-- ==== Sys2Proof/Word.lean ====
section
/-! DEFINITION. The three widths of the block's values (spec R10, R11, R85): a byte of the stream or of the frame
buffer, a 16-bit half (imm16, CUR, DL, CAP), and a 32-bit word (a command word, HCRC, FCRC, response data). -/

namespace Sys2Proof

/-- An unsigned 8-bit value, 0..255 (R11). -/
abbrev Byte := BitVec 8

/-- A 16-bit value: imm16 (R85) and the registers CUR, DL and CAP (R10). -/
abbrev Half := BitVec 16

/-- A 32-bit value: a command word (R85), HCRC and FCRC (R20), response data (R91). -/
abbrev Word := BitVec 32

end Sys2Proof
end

========

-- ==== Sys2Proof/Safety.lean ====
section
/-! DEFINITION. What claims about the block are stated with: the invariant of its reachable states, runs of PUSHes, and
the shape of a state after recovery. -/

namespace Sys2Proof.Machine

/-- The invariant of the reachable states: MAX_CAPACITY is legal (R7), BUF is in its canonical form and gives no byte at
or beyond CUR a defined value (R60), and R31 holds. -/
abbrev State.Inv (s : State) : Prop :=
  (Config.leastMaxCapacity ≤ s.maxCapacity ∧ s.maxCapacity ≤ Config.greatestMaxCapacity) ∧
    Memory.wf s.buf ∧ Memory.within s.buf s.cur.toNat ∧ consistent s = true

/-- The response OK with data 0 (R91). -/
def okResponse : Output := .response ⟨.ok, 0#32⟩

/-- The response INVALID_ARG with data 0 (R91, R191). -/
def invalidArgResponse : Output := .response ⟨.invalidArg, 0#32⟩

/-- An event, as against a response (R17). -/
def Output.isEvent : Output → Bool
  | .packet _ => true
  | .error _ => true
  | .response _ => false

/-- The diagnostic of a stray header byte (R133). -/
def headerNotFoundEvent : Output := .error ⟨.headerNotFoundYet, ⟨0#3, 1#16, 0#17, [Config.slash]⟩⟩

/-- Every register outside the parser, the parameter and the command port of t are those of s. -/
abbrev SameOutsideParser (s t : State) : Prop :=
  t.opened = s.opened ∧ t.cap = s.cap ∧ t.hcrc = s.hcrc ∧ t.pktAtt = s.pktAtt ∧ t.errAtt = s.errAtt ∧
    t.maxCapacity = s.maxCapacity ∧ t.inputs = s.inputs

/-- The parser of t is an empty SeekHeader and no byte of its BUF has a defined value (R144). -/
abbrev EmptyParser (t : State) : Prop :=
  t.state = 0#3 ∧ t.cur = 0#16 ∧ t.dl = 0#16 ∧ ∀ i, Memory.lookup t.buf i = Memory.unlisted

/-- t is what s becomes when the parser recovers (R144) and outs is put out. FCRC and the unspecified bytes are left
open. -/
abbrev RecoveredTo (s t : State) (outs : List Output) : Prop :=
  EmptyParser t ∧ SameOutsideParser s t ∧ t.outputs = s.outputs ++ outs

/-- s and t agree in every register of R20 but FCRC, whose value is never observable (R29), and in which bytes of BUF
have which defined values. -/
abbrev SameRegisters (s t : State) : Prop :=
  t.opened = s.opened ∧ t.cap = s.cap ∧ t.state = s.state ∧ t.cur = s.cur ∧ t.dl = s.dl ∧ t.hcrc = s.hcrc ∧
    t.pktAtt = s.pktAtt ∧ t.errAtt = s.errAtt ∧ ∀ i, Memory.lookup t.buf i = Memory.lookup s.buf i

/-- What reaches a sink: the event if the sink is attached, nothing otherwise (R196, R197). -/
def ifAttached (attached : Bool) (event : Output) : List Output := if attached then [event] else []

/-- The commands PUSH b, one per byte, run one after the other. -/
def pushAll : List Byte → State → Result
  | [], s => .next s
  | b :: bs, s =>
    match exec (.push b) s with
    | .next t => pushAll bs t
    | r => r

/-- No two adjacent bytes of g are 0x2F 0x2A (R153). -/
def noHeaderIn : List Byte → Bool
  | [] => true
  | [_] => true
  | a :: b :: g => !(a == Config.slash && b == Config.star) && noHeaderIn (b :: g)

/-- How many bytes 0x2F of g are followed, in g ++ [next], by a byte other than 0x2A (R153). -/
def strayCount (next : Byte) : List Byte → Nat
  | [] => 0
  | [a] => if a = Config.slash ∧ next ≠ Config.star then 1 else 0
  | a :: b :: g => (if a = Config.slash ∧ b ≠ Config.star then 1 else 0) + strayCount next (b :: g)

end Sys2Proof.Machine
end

========

## What to work on
What are the lines above, starting at the one with "bytes are left" and ending at the one with "have which defined values. -/"? Give them again exactly, and only them.

## Your solution
/-- t is what s becomes when the parser recovers (R144) and outs is put out. FCRC and the unspecified bytes are left
open. -/
abbrev RecoveredTo (s t : State) (outs : List Output) : Prop :=
  EmptyParser t ∧ SameOutsideParser s t ∧ t.outputs = s.outputs ++ outs

/-- s and t agree in every register of R20 but FCRC, whose value is never observable (R29), and in which bytes of BUF
have which defined values. -/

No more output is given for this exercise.